5 Replies Latest reply on Apr 26, 2011 4:45 PM by rick.weber

    Weird bug causes implosion of entire universe

    rick.weber

      When running my application, I get the following error:

       

      ../../../cpucommand.cpp:260: ShouldNotReachHere()

      Here is the stack trace:
      #0  0x00007ffff6b8cba5 in raise () from /lib/libc.so.6
      #1  0x00007ffff6b906b0 in abort () from /lib/libc.so.6
      #2  0x00007ffff46ef919 in ?? ()
         from /nfs/sw/opencl/ati/current/lib/x86_64/libamdocl64.so
      #3  0x00007ffff469ab81 in ?? ()
         from /nfs/sw/opencl/ati/current/lib/x86_64/libamdocl64.so
      #4  0x00007ffff469b493 in ?? ()
         from /nfs/sw/opencl/ati/current/lib/x86_64/libamdocl64.so
      #5  0x00007ffff46ef08c in ?? ()
         from /nfs/sw/opencl/ati/current/lib/x86_64/libamdocl64.so
      #6  0x00007ffff46ed19d in ?? ()
         from /nfs/sw/opencl/ati/current/lib/x86_64/libamdocl64.so
      #7  0x00007ffff6943971 in start_thread () from /lib/libpthread.so.0
      #8  0x00007ffff6c3f92d in clone () from /lib/libc.so.6
      #9  0x0000000000000000 in ?? ()
      A repro is kinda hard to supply because I don't know what causes it...


        • Weird bug causes implosion of entire universe
          himanshu.gautam

          Please provide your system configuration:CPU,GPU,SDK,Driver,OS.

          Have you tried debugging your code using GDB?

            • Weird bug causes implosion of entire universe
              rick.weber

               

              Originally posted by: himanshu.gautam Please provide your system configuration:CPU,GPU,SDK,Driver,OS.

               

              Have you tried debugging your code using GDB?

               

              I'm using an Intel processor with SDK 2.4, which I know is an unsupported configuration, but I'm pretty sure the error will appear on an AMD processor as well. I'm using Ubuntu 10.10.

              Using GDB and commenting stuff out, I found this error is caused by a single barrier() call after doing a massive loop. In fact, if I comment out any of the barriers in my main loop, the code runs to completion (though, not necessarily correctly). I'm working on a repro to try to isolate the cause.

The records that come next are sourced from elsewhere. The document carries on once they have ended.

-- ==== Sys2Proof/Machine/Dict.lean ====
section
/-! DEFINITION. The object dictionary: one row per object the chapters of the spec list, and the key INDEX x 256 + SUB of each. -/

namespace Sys2Proof.Machine

/-- How an object may be accessed (12 R378, R402; 00 R12). -/
inductive Access where
  | const | ro | rw | rws | wo
  deriving DecidableEq, Repr

/-- One row of the dictionary (12 R376, R377). -/
structure ObjDef where
  /-- first index -/
  index : Nat
  /-- first subindex -/
  sub : Nat
  /-- number of indexes the row covers -/
  indexes : Nat
  /-- number of subindexes the row covers -/
  subs : Nat
  /-- bytes of the value -/
  size : Nat
  /-- access -/
  acc : Access
  /-- level Expert -/
  expert : Bool
  /-- default, as the little-endian integer of its bytes; 0 where the row states none -/
  dflt : Nat
  /-- an OCTETS or TEXT object -/
  octets : Bool
  /-- a BOOL object -/
  bool : Bool
  deriving DecidableEq, Repr

/-- Rows of the dictionary, part 1. -/
def objRows0 : List ObjDef := [
  ⟨0x1000, 0x01, 1, 1, 8, .const, false, 0x0, true, false⟩,
  ⟨0x1000, 0x02, 1, 1, 2, .const, false, 0x0, true, false⟩,
  ⟨0x1000, 0x03, 1, 1, 1, .const, false, 0x40, false, false⟩,
  ⟨0x3010, 0x01, 64, 1, 1, .rws, false, 0x0, false, true⟩,
  ⟨0x3010, 0x02, 64, 1, 1, .rws, false, 0x0, false, false⟩,
  ⟨0x3010, 0x03, 64, 1, 32, .rws, false, 0x0, true, false⟩,
  ⟨0x3010, 0x04, 64, 1, 8, .rws, false, 0x0, false, false⟩,
  ⟨0x3010, 0x05, 64, 1, 8, .ro, false, 0x0, false, false⟩,
  ⟨0x3000, 0x01, 1, 1, 8, .rws, false, 0x10000000F, false, false⟩,
  ⟨0x3000, 0x02, 1, 1, 1, .rws, false, 0x1, false, false⟩,
  ⟨0x3000, 0x03, 1, 1, 8, .rws, false, 0x0, false, false⟩,
  ⟨0x3000, 0x04, 1, 1, 8, .rws, false, 0x0, false, false⟩,
  ⟨0x3000, 0x05, 1, 1, 4, .ro, false, 0x0, false, false⟩,
  ⟨0x3000, 0x06, 1, 1, 4, .ro, false, 0x0, false, false⟩,
  ⟨0x3000, 0x07, 1, 1, 1, .ro, false, 0x0, false, false⟩,
  ⟨0x3000, 0x08, 1, 1, 8, .ro, false, 0x0, false, false⟩,
  ⟨0x3000, 0x09, 1, 1, 1, .rws, false, 0x0, false, true⟩,
  ⟨0x3000, 0x0A, 1, 1, 8, .ro, false, 0x0, false, false⟩,
  ⟨0x3080, 0x01, 1, 1, 2, .rws, true, 0x40, false, false⟩,
  ⟨0x3080, 0x02, 1, 1, 8, .rws, true, 0xF4240, false, false⟩,
  ⟨0x3080, 0x03, 1, 1, 8, .rws, true, 0x3E8, false, false⟩,
  ⟨0x3080, 0x04, 1, 1, 1, .rws, true, 0x4, false, false⟩,
  ⟨0x3080, 0x05, 1, 1, 4, .ro, true, 0x0, false, false⟩,
  ⟨0x3080, 0x06, 1, 1, 1, .rws, true, 0x0, false, false⟩,
  ⟨0x3100, 0x01, 1, 1, 48, .rws, false, 0x0, false, false⟩,
  ⟨0x3100, 0x02, 1, 1, 48, .ro, false, 0x0, false, false⟩,
  ⟨0x3100, 0x03, 1, 1, 2, .ro, false, 0x0, false, false⟩,
  ⟨0x3100, 0x04, 1, 1, 4, .ro, false, 0x0, false, false⟩,
  ⟨0x3100, 0x05, 1, 1, 1, .rws, false, 0x0, false, true⟩,
  ⟨0x3100, 0x06, 1, 1, 4, .ro, false, 0x0, false, false⟩,
  ⟨0x3100, 0x07, 1, 1, 8, .ro, false, 0x0, false, false⟩,
  ⟨0x3100, 0x08, 1, 1, 8, .ro, false, 0x0, false, false⟩,
  ⟨0x3180, 0x01, 1, 1, 1, .rws, true, 0x5A, false, false⟩,
  ⟨0x3180, 0x02, 1, 1, 8, .ro, true, 0x0, false, false⟩,
  ⟨0x3180, 0x03, 1, 1, 2, .ro, true, 0x0, false, false⟩,
  ⟨0x6100, 0x01, 1, 1, 8, .ro, false, 0x0, false, false⟩,
  ⟨0x6100, 0x02, 1, 1, 8, .ro, false, 0x0, false, false⟩,
  ⟨0x6100, 0x03, 1, 1, 8, .ro, false, 0x0, false, false⟩,
  ⟨0x6100, 0x04, 1, 1, 8, .ro, false, 0x0, false, false⟩,
  ⟨0x6100, 0x05, 1, 1, 8, .ro, false, 0x0, false, false⟩]

/-- Rows of the dictionary, part 2. -/
def objRows1 : List ObjDef := [
  ⟨0x6180, 0x01, 1, 1, 4, .ro, true, 0x0, false, false⟩,
  ⟨0x6180, 0x02, 1, 1, 2, .ro, true, 0x0, false, false⟩,
  ⟨0x1000, 0x10, 1, 1, 8, .const, false, 0x600000000, false, false⟩,
  ⟨0x1000, 0x11, 1, 1, 8, .const, false, 0x5C0000000, false, false⟩,
  ⟨0x1000, 0x12, 1, 1, 4, .const, false, 0x10000000, false, false⟩,
  ⟨0x1000, 0x13, 1, 1, 4, .const, false, 0xF800000, false, false⟩,
  ⟨0x1000, 0x14, 1, 1, 4, .const, false, 0x200000, false, false⟩,
  ⟨0x1000, 0x15, 1, 1, 4, .const, false, 0x40000, false, false⟩,
  ⟨0x1000, 0x16, 1, 1, 4, .const, false, 0x40000, false, false⟩,
  ⟨0x1000, 0x17, 1, 1, 4, .const, false, 0x60000, false, false⟩,
  ⟨0x1000, 0x18, 1, 1, 4, .const, false, 0x10000, false, false⟩,
  ⟨0x1000, 0x19, 1, 1, 4, .const, false, 0x200000, false, false⟩,
  ⟨0x6080, 0x01, 72, 1, 8, .ro, true, 0x0, false, false⟩,
  ⟨0x6080, 0x02, 72, 1, 8, .ro, true, 0x0, false, false⟩,
  ⟨0x6080, 0x03, 72, 1, 8, .ro, true, 0x0, false, false⟩,
  ⟨0x6080, 0x04, 72, 1, 4, .ro, true, 0x0, false, false⟩,
  ⟨0x6080, 0x05, 72, 1, 4, .ro, true, 0x0, false, false⟩,
  ⟨0x6080, 0x06, 72, 1, 4, .ro, true, 0x0, false, false⟩,
  ⟨0x6080, 0x07, 72, 1, 4, .ro, true, 0x0, false, false⟩,
  ⟨0x6080, 0x08, 72, 1, 4, .ro, true, 0x0, false, false⟩,
  ⟨0x6080, 0x09, 72, 1, 4, .ro, true, 0x0, false, false⟩,
  ⟨0x6080, 0x0A, 72, 1, 4, .ro, true, 0x0, false, false⟩,
  ⟨0x6060, 0x01, 1, 1, 8, .ro, false, 0x0, false, false⟩,
  ⟨0x6060, 0x02, 1, 1, 4, .ro, false, 0x0, false, false⟩,
  ⟨0x6060, 0x03, 1, 1, 4, .ro, false, 0x0, false, false⟩,
  ⟨0x6061, 0x01, 1, 1, 1, .rws, false, 0x0, false, true⟩,
  ⟨0x6061, 0x02, 1, 1, 1, .rws, false, 0x0, false, false⟩,
  ⟨0x8120, 0x01, 1, 1, 8, .ro, false, 0x0, false, false⟩,
  ⟨0x8120, 0x02, 1, 1, 8, .ro, false, 0x0, false, false⟩,
  ⟨0x8120, 0x03, 1, 1, 8, .ro, false, 0x0, false, false⟩,
  ⟨0x8120, 0x04, 1, 1, 2, .ro, false, 0x0, false, false⟩,
  ⟨0x8120, 0x05, 1, 1, 2, .ro, false, 0x0, false, false⟩,
  ⟨0x8120, 0x06, 1, 1, 2, .ro, false, 0x100, false, false⟩,
  ⟨0x8120, 0x07, 1, 1, 1, .ro, false, 0x0, false, false⟩,
  ⟨0x8120, 0x08, 1, 1, 2, .ro, false, 0x0, false, false⟩,
  ⟨0x81A0, 0x01, 1, 1, 1, .ro, true, 0x0, false, true⟩,
  ⟨0x81A0, 0x02, 1, 1, 1, .rws, true, 0x3, false, false⟩,
  ⟨0x8280, 0x10, 1, 1, 1, .rws, true, 0x0, false, false⟩,
  ⟨0x6200, 0x01, 72, 1, 8, .ro, false, 0x0, false, false⟩,
  ⟨0x6200, 0x02, 72, 1, 4, .ro, false, 0x0, false, false⟩]

/-- Rows of the dictionary, part 3. -/
def objRows2 : List ObjDef := [
  ⟨0x6200, 0x03, 72, 1, 4, .ro, false, 0x0, false, false⟩,
  ⟨0x6200, 0x04, 72, 1, 8, .ro, false, 0x0, false, false⟩,
  ⟨0x6200, 0x05, 72, 1, 8, .ro, false, 0x0, false, false⟩,
  ⟨0x6200, 0x06, 72, 1, 8, .ro, false, 0x0, false, false⟩,
  ⟨0x6300, 0x01, 1, 1, 4, .ro, false, 0x10000, false, false⟩,
  ⟨0x6300, 0x02, 1, 1, 4, .ro, false, 0x10000, false, false⟩,
  ⟨0x6300, 0x03, 1, 1, 4, .rws, false, 0x2000, false, false⟩,
  ⟨0x6300, 0x04, 1, 1, 8, .ro, false, 0x0, false, false⟩,
  ⟨0x6300, 0x05, 1, 1, 4, .ro, false, 0x0, false, false⟩,
  ⟨0x6300, 0x06, 1, 1, 8, .ro, false, 0x0, false, false⟩,
  ⟨0x6300, 0x07, 1, 1, 2, .ro, false, 0x0, false, false⟩,
  ⟨0x6340, 0x01, 64, 1, 2, .rws, false, 0x4000, false, false⟩,
  ⟨0x6340, 0x02, 64, 1, 2, .rws, false, 0x3000, false, false⟩,
  ⟨0x6340, 0x03, 64, 1, 2, .rws, false, 0x1000, false, false⟩,
  ⟨0x6340, 0x04, 64, 1, 2, .rws, false, 0x0, false, false⟩,
  ⟨0x6340, 0x05, 64, 1, 1, .rws, false, 0xFF, false, false⟩,
  ⟨0x6340, 0x06, 64, 1, 2, .ro, false, 0x0, false, false⟩,
  ⟨0x6340, 0x07, 64, 1, 2, .ro, false, 0x0, false, false⟩,
  ⟨0x6340, 0x08, 64, 1, 8, .ro, false, 0x0, false, false⟩,
  ⟨0x5400, 0x01, 1024, 1, 1, .rws, false, 0x0, false, true⟩,
  ⟨0x5400, 0x02, 1024, 1, 1, .rws, false, 0x0, false, false⟩,
  ⟨0x5400, 0x03, 1024, 1, 16, .rws, false, 0x0, true, false⟩,
  ⟨0x5400, 0x04, 1024, 1, 16, .rws, false, 0x0, true, false⟩,
  ⟨0x5400, 0x05, 1024, 1, 2, .rws, false, 0x0, false, false⟩,
  ⟨0x5400, 0x06, 1024, 1, 4, .rws, false, 0x0, false, false⟩,
  ⟨0x5400, 0x07, 1024, 1, 1, .rws, false, 0x60, false, false⟩,
  ⟨0x5400, 0x08, 1024, 1, 1, .rws, false, 0x2, false, false⟩,
  ⟨0x5400, 0x09, 1024, 1, 6, .rws, false, 0x0, false, false⟩,
  ⟨0x5400, 0x0A, 1024, 1, 4, .rws, false, 0x0, false, false⟩,
  ⟨0x5400, 0x0B, 1024, 1, 6, .rws, false, 0x0, false, false⟩,
  ⟨0x5400, 0x0C, 1024, 1, 1, .rws, false, 0x0, false, false⟩,
  ⟨0x5400, 0x0D, 1024, 1, 4, .rws, false, 0x0, false, false⟩,
  ⟨0x5400, 0x0E, 1024, 1, 4, .rws, false, 0x0, false, false⟩,
  ⟨0x5400, 0x0F, 1024, 1, 4, .rws, false, 0x0, false, false⟩,
  ⟨0x5400, 0x10, 1024, 1, 4, .rws, false, 0x0, false, false⟩,
  ⟨0x5400, 0x11, 1024, 1, 2, .rws, false, 0x0, false, false⟩,
  ⟨0x5400, 0x12, 1024, 1, 1, .rws, false, 0x0, false, false⟩,
  ⟨0x5400, 0x13, 1024, 1, 8, .rws, false, 0x0, false, false⟩,
  ⟨0x5400, 0x14, 1024, 1, 8, .rws, false, 0x0, false, false⟩,
  ⟨0x5400, 0x15, 1024, 1, 8, .rws, false, 0x0, false, false⟩]

/-- Rows of the dictionary, part 4. -/
def objRows3 : List ObjDef := [
  ⟨0x5400, 0x16, 1024, 1, 1024, .rws, false, 0x0, true, false⟩,
  ⟨0x5400, 0x17, 1024, 1, 2, .rws, false, 0x40, false, false⟩,
  ⟨0x5400, 0x18, 1024, 1, 2, .rws, false, 0x30, false, false⟩,
  ⟨0x5400, 0x19, 1024, 1, 2, .rws, false, 0x10, false, false⟩,
  ⟨0x5400, 0x1A, 1024, 1, 2, .rws, false, 0x0, false, false⟩,
  ⟨0x5400, 0x1B, 1024, 1, 1, .rws, false, 0xFF, false, false⟩,
  ⟨0x5400, 0x40, 1024, 1, 1, .ro, false, 0x0, false, false⟩,
  ⟨0x5400, 0x41, 1024, 1, 4, .ro, false, 0x0, false, false⟩,
  ⟨0x5400, 0x42, 1024, 1, 8, .ro, false, 0x0, false, false⟩,
  ⟨0x5400, 0x43, 1024, 1, 8, .ro, false, 0x0, false, false⟩,
  ⟨0x5400, 0x44, 1024, 1, 4, .ro, false, 0x0, false, false⟩,
  ⟨0x5400, 0x45, 1024, 1, 2, .ro, false, 0x0, false, false⟩,
  ⟨0x5400, 0x46, 1024, 1, 8, .ro, false, 0x0, false, false⟩,
  ⟨0x5400, 0x47, 1024, 1, 8, .ro, false, 0x0, false, false⟩,
  ⟨0x5400, 0x48, 1024, 1, 8, .ro, false, 0x0, false, false⟩,
  ⟨0x5000, 0x01, 1, 1, 2, .ro, false, 0x0, false, false⟩,
  ⟨0x5000, 0x02, 1, 1, 8, .ro, false, 0x0, false, false⟩,
  ⟨0x5000, 0x03, 1, 1, 8, .ro, false, 0x0, false, false⟩,
  ⟨0x5000, 0x04, 1, 1, 8, .ro, false, 0x0, false, false⟩,
  ⟨0x5800, 0x01, 1, 1, 1, .ro, false, 0x8, false, false⟩,
  ⟨0x5800, 0x02, 1, 1, 8, .ro, false, 0x1DCD65000, false, false⟩,
  ⟨0x5800, 0x03, 1, 1, 1, .ro, false, 0x0, false, true⟩,
  ⟨0x5800, 0x04, 1, 1, 8, .ro, false, 0x0, false, false⟩,
  ⟨0x5880, 0x01, 1, 9, 8, .ro, true, 0x0, false, false⟩,
  ⟨0x5880, 0x0A, 1, 1, 4, .ro, true, 0x0, false, false⟩,
  ⟨0x4000, 0x01, 2, 1, 1, .rws, false, 0x0, false, false⟩,
  ⟨0x4000, 0x03, 2, 1, 6, .const, false, 0x0, true, false⟩,
  ⟨0x4000, 0x04, 2, 1, 4, .rws, false, 0x0, true, false⟩,
  ⟨0x4000, 0x05, 2, 1, 1, .rws, false, 0x0, false, false⟩,
  ⟨0x4000, 0x06, 2, 1, 16, .rws, false, 0x0, true, false⟩,
  ⟨0x4000, 0x07, 2, 1, 2, .rws, false, 0x0, false, false⟩,
  ⟨0x4000, 0x08, 2, 1, 128, .rws, false, 0x0, true, false⟩,
  ⟨0x4000, 0x09, 2, 1, 4, .rws, false, 0xFAC688, false, false⟩,
  ⟨0x4000, 0x40, 2, 1, 1, .ro, false, 0x0, false, true⟩,
  ⟨0x4000, 0x41, 2, 1, 4, .ro, false, 0x0, false, false⟩,
  ⟨0x4000, 0x42, 2, 1, 1, .ro, false, 0x0, false, false⟩,
  ⟨0x4000, 0x43, 2, 1, 8, .ro, false, 0x0, false, false⟩,
  ⟨0x4080, 0x01, 2, 1, 1, .rws, true, 0x0, false, false⟩,
  ⟨0x4080, 0x02, 2, 1, 1, .rws, true, 0x1, false, true⟩,
  ⟨0x4008, 0x01, 2, 1, 1, .rws, false, 0x0, false, true⟩]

            • Weird bug causes implosion of entire universe
              MicahVillmow
              rick.weber,
              Without the code I can't say for sure, but this error means that your barrier is uneven. Basically that means that not every thread in the work-group is hitting the barrier which is required by the OpenCL spec.
                • Weird bug causes implosion of entire universe
                  rick.weber

                  I'd buy that. The looping code is very complicated with lots of branching and such. I tried to ensure that each thread enters every loop and conditionally executes real code while hitting every barrier, but I think I might have missed a few. Thanks Micah!

                   

                  In 2.5, would it be possible to detect this problem and report it less ambiguously?

                    • Weird bug causes implosion of entire universe
                      rick.weber

                      So, this is definitely the issue. I replaced all my barriers with __BARRIER(type) where:

                      #define __BARRIER(type) \
                        printf("\t__BARRIER hit by thread %d\n", get_local_id(0));\
                        barrier(type);

                      The expected printed output should be
                      __BARRIER hit by thread 0
                      __BARRIER hit by thread 1
                      __BARRIER hit by thread ...
                      __BARRIER hit by thread 63
                      for each barrier.
                      I mostly see this, but I also see some instances of:
                      __BARRIER hit by thread 0
                      __BARRIER hit by thread 32
                      __BARRIER hit by thread 0
                      __BARRIER hit by thread 32
                      which are incorrect.